第76話

 さて困った。


 探し物をする振りで机を漁りながら、ルーヴァベルトは内心頭を抱えていた。

 何処へ行くのかとランティスに詰め寄られ、咄嗟に「兄貴の部屋」と答えてしまったのがつい先程の話。おかげで強制的にエヴァラントの部屋へ連行されてしまった。

 赤髪の男は不機嫌な顔で、部屋の出入り口付近に立っている。灰青の視線は、じいとルーヴァベルトへ向けられていた。


 部屋の主は不在。朝も慌てて出て行ったのか、ベッドの上には寝間着が放られていた。

 机の上には沢山の本と資料が山と積まれており、完全に物置と化している。どれもルーヴァベルトには判らない本ばかりで、それを何となく手に取り捲ってみたりする。

 が、そんなことで誤魔化しきれるものではないと諦め、くるりと振り返った。



 「すみません、嘘つきました。ここに全く用事ありません」



 抑揚無く棒読みで謝罪を口にする。反省の色も全くない顔は、酷く面倒くさそうだった。

 だろうな、とランティスも息を吐いた。「そんなこったろうと思った」

 気づいていたなら話は早い。さっさと自室へ戻ろうと大股に男の側をすり抜けようとした少女の腕を、ランティスが掴んだ。ぐいと強い力で引かれ、またか…とルーヴァベルトは渋面になる。



 「今度は何ですか」


 「本当は何処へ行くつもりだったんだ?」


 「…」


 「どうした。言えないような所へ行く気だったか?」



 面倒くさい男だな、と内心舌打ちをする。

 正直、答えたくなかった。

 なにせ、どうにか屋敷を抜け出してソムニウムへ行けないかと、抜け道を探しに行くところだったのである。知れれば大目玉だろう。

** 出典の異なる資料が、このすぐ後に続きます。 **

/-- The two F32 codes that bracket √(num/den), and whether the first is exact; both magnitudes. The root of any F32 value or
of its reciprocal lies in the normal range. -/
def sqrtBracket (num den : Nat) : Nat × Nat × Bool :=
  let l := ratioLog2 num den
  let q := l.fdiv 2 - 23
  let (p, r) := pow2Ratio (2 * q)
  let n2 := num * r
  let d2 := den * p
  let k := isqrt (n2 / d2)
  let code := (q - Fmt.f32.qmin).toNat * 2 ^ 23 + k
  (code, code + 1, k * k * d2 == n2)

/-- FSQRT (R132): RoundNE of the exact root. No F32 root is a midpoint, so the nearer bracket end is the result. -/
def fsqrt32 (a : Nat) : Nat :=
  match valueOf .f32 a with
  | .nan => Fmt.f32.nanCode .ieee
  | .inf neg => if neg then Fmt.f32.nanCode .ieee else Fmt.f32.infCode
  | .fin neg m e =>
    if m == 0 then a
    else if neg then Fmt.f32.nanCode .ieee
    else
      let (p, q) := pow2Ratio e
      let (lo, hi, _) := sqrtBracket (m * p) q
      -- lo stands for k·2^q0, so compare the argument with ((2k+1)·2^(q0−1))²
      match valueOf .f32 lo with
      | .fin _ k q0 =>
        let (p2, r2) := pow2Ratio (2 * q0 - 2)
        if (2 * k + 1) * (2 * k + 1) * p2 * q < m * p * r2 then hi else lo
      | _ => lo

/-- The members of a one-of set for a faithful result: one value where it is exact, else both bracketing values (R132). -/
def faithful (exact : Bool) (lo hi : Nat) : List Nat := if exact then [lo] else [lo, hi]

/-- The allowed results of FRCP (R132). -/
def frcpSet (a : Nat) : List Nat :=
  match valueOf .f32 a with
  | .nan => [Fmt.f32.nanCode .ieee]
  | .inf neg => [Fmt.f32.signBit neg]
  | .fin neg m e =>
    if m == 0 then [Fmt.f32.signBit neg + Fmt.f32.infCode]
    else
      let (p, q) := pow2Ratio e
      let lo := roundCode .f32 .rz false q (m * p)
      let hi := roundCode .f32 .ru false q (m * p)
      let (pm, qm) := (2 ^ 128 - 2 ^ 104, 1)
      -- the exact quotient exceeds the largest finite value: ±infinity
      if q * qm > pm * (m * p) then [Fmt.f32.signBit neg + Fmt.f32.infCode]
      else (faithful (lo == hi) lo hi).map (Fmt.f32.signBit neg + ·)

/-- The allowed results of FRSQ (R132). -/
def frsqSet (a : Nat) : List Nat :=
  match valueOf .f32 a with
  | .nan => [Fmt.f32.nanCode .ieee]
  | .inf neg => if neg then [Fmt.f32.nanCode .ieee] else [0]
  | .fin neg m e =>
    if m == 0 then [Fmt.f32.signBit neg + Fmt.f32.infCode]
    else if neg then [Fmt.f32.nanCode .ieee]
    else
      let (p, q) := pow2Ratio e
      let (lo, hi, exact) := sqrtBracket q (m * p)
      faithful exact lo hi

/-- The binary points of the fixed-point bounds below: of a fraction, and of a value of any F32 magnitude. -/
def fracBits : Nat := 256
def fxBits : Nat := 512

/-- z + z³/3 + z⁵/5 + … in units of 2^−256 for z = zn/zd ≤ 1/3, from the power `p` of z with the odd exponent `k` on: every
step rounded down (`up` = 0: a lower bound of artanh z), or up and with the tail added (`up` = 1: an upper bound). -/
def atanhSum (up zn zd : Nat) : Nat → Nat → Nat → Nat
  | 0, _, p => up * 2 * p
  | n + 1, k, p => p / k + up + atanhSum up zn zd n (k + 2) (p * (zn * zn) / (zd * zd) + up)

/-- A bound of ln (num/den) × 2^256 for 1 ≤ num/den ≤ 2: below it, or above it. -/
def lnBound (up num den : Nat) : Nat :=
  let zn := num - den
  let zd := num + den
  2 * atanhSum up zn zd 96 1 (2 ^ fracBits * zn / zd + up)

/-- 1 + x + x²/2 + … in units of 2^−256 for x = `x`/2^256 ≤ 1, from the term `t` on; `up` as in `atanhSum`. -/
def expSum (up x : Nat) : Nat → Nat → Nat → Nat
  | 0, _, t => up * 2 * t
  | n + 1, k, t => t + expSum up x n (k + 1) (t * x / (k * 2 ^ fracBits) + up)

/-- A bound of 2^(num/den) × 2^256 for 0 ≤ num/den < 1: below it, or above it. -/
def exp2Bound (up num den : Nat) : Nat :=
  if num = 0 then 2 ^ fracBits
  else expSum up (num * lnBound up 2 1 / den + up) 64 1 (2 ^ fracBits)

/-- Bounds of 2^a × 2^512 for a finite a = ±m·2^e below 128, with the floor of a: (lower, upper, ⌊a⌋, a is an integer). -/
def exp2Bounds (neg : Bool) (m : Nat) (e : Int) : Nat × Nat × Int × Bool :=
  let (p, q) := pow2Ratio e
  if neg && decide (256 * q ≤ m * p) then (0, 2 ^ 256, -256, false)
  else
    let num : Int := if neg then -((m * p : Nat) : Int) else ((m * p : Nat) : Int)
    let fl := num.fdiv (q : Int)
    let fr := (num.fmod (q : Int)).toNat
    let sh := ((fxBits : Int) - fracBits + fl).toNat
    (exp2Bound 0 fr q * 2 ^ sh, exp2Bound 1 fr q * 2 ^ sh, fl, fr == 0)

/-- The F32 code nearest a positive fixed-point value. -/
def nearestFx (x : Nat) : Nat := min (roundCode .f32 .rn false x (2 ^ fxBits)) (Fmt.f32.maxCode .ieee)

/-- A value between the bounds is surely at most `tol` away from `r`. -/
def surelyNear (r lo hi tol : Int) : Bool := decide (r ≤ lo + tol) && decide (hi ≤ r + tol)

/-- The bound of R132 for FEX2, 2 ulp(2^a), where ⌊a⌋ = `fl`; in units of 2^−512. -/
def exp2Tol (fl : Int) : Int := 2 * 2 ^ ((fxBits : Int) + max (fl - 23) (-149)).toNat

/-- FEX2 (R132): `cand` is a proposed result; it is taken when it surely lies within the bound, else the nearest value is.
With a free `cand` every result that surely lies within the bound can occur (logs 8, 162). -/
def fex2 (a : Nat) (cand : Nat) : Nat :=
  match valueOf .f32 a with
  | .nan => Fmt.f32.nanCode .ieee
  | .inf neg => if neg then 0 else Fmt.f32.infCode
  | .fin neg m e =>
    let (p, q) := pow2Ratio e
    if !neg && decide (m * p ≥ 128 * q) then Fmt.f32.infCode
    else
      let (lo, hi, fl, isInt) := exp2Bounds neg m e
      if isInt && decide (-149 ≤ fl) then roundF .f32 .rn (.fin false 1 fl)
      else
        match valueOf .f32 cand with
        | .fin false cm ce =>
          if surelyNear (FVal.scaled fxBits (.fin false cm ce)) lo hi (exp2Tol fl) then cand else nearestFx lo
        | _ => nearestFx lo

/-- Bounds of log2 a × 2^512 for a = m·2^e, m > 0, with the exponent of a: (lower, upper, ⌊log2 a⌋). -/
def log2Bounds (m : Nat) (e : Int) : Int × Int × Int :=
  let l := Nat.log2 m
  let n : Int := (l : Int) + e
  let lo := 2 ^ fxBits * lnBound 0 m (2 ^ l) / lnBound 1 2 1
  let hi := 2 ^ fxBits * lnBound 1 m (2 ^ l) / lnBound 0 2 1 + 1
  (n * 2 ^ fxBits + lo, n * 2 ^ fxBits + hi, n)

/-- The bound of R132 for FLG2, in units of 2^−512: absolute for a in 0.5 to 2, elsewhere 2 ulp(log2 a). -/
def log2Tol (lo hi n : Int) : Int :=
  if n = 0 ∨ n = -1 then 2 ^ (fxBits - 22)
  else 2 * 2 ^ ((Nat.log2 (if lo < 0 then (-hi).toNat else lo.toNat) : Int) - 23).toNat

/-- FLG2 (R132), with a proposed result as in `fex2`. -/
def flg2 (a : Nat) (cand : Nat) : Nat :=
  match valueOf .f32 a with
  | .nan => Fmt.f32.nanCode .ieee
  | .inf neg => if neg then Fmt.f32.nanCode .ieee else Fmt.f32.infCode
  | .fin neg m e =>
    if m == 0 then Fmt.f32.signBit true + Fmt.f32.infCode
    else if neg then Fmt.f32.nanCode .ieee
    else
      let (lo, hi, n) := log2Bounds m e
      if m == 2 ^ Nat.log2 m then roundF .f32 .rn (FVal.ofInt n)
      else
        let near := if lo < 0 then Fmt.f32.signBit true + nearestFx (-hi).toNat else nearestFx lo.toNat
        match valueOf .f32 cand with
        | .fin cn cm ce =>
          if surelyNear (FVal.scaled fxBits (.fin cn cm ce)) lo hi (log2Tol lo hi n) then cand else near
        | _ => near

/-- The lesser of two finite F32 values and zero, as a signed integer scaled by 2^149. -/
def sig149 (a : Nat) : Int := (valueOf .f32 a).scaled 149

def isFinite (F : Fmt) (a : Nat) : Bool :=
  match valueOf F a with
  | .fin .. => true
  | _ => false

/-- QNT (R136): the group parameter word for least value `a` and greatest value `b`, for b-bit codes. -/
def qnt (bits a b : Nat) : Nat :=
  let mx := 2 ^ bits - 1
  if !(isFinite .f32 a && isFinite .f32 b) then 0
  else
    let x := sig149 a
    let y := sig149 b
    let lo := min (min x y) 0
    let hi := max (max x y) 0
    if hi == lo then 0
    else
      let s := min (roundCode .f16 .ru false (hi - lo).toNat (mx * 2 ^ 149)) (Fmt.f16.maxCode .ieee)
      match valueOf .f16 s with
      | .fin _ m e =>
        let (p, q) := pow2Ratio e
        let z := min mx (roundNat .rn false ((-lo).toNat * q) (2 ^ 149 * (m * p)))
        z * 2 ^ 16 + s
      | _ => 0

/-- s × (c − z), the value of a Q4 or Q8 code (R72, R137), rounded to F32 (it is exact there). -/
def dqCode (s z c : Nat) : Nat :=
  let d : Int := (c : Int) - (z : Int)
  roundF .f32 .rn ((valueOf .f16 s).mul (FVal.ofInt d))

/-- QuantCode of R73 for a value x given as an FVal. -/
def quantCode (x : FVal) (s z bits : Nat) : Nat :=
  match x, valueOf .f16 s with
  | .nan, _ => z
  | _, .nan => z
  | _, .inf _ => z
  | .inf neg, .fin sn sm _ => if sm == 0 then z else if neg != sn then 0 else 2 ^ bits - 1
  | .fin n m e, .fin sn sm se =>
    if sm == 0 then z
    else
      let (p, q) := pow2Ratio (e - se)
      let k : Int := ((roundNat .rn (n != sn) (m * p) (sm * q) : Nat) : Int)
      let v := (if n != sn then -k else k) + (z : Int)
      (max 0 (min v ((2 ^ bits - 1 : Nat) : Int))).toNat

end Sys2Proof.Machine
end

 むっと口を噤んで黙り込んだ婚約者殿に、赤髪の男は大仰なため息をついた。



 「その様子じゃ、大よそ褒められんことを企んでいたようだな」



 ぷいとそっぽを向くと、ルーヴァベルトは不機嫌に吐き捨てる。



 「あんたに捕まったんで、もうしません。気が済んだなら放して下さい」



 振り払おうと腕を引くが、流石軍人、びくともしない。放す様子のない相手に、ルーヴァベルトが眉尻を釣り上げた。



 「放して下さい」



 「何処に行くつもりだったんだ」


 「もうやめたんで、関係ないです」


 「答えろ」


 「お断りします」


 「ルーヴァベ…」


 「うるさい!」



 怒鳴り、力いっぱい男の手を振りほどく。驚きに眼を見開いた相手を睨めつけ、勢いに任せて吠えた。



 「あんたには関係ないだろ!」



 八つ当たりだ、と頭の隅で誰かの声がした。それに気付いても、せり上がる感情を抑えきれなかった。知らずにため込んだ苛立ちが、腹の底で黒い鎌首を擡げる。それを吐き出したくて、誰かに当たり散らしたくて。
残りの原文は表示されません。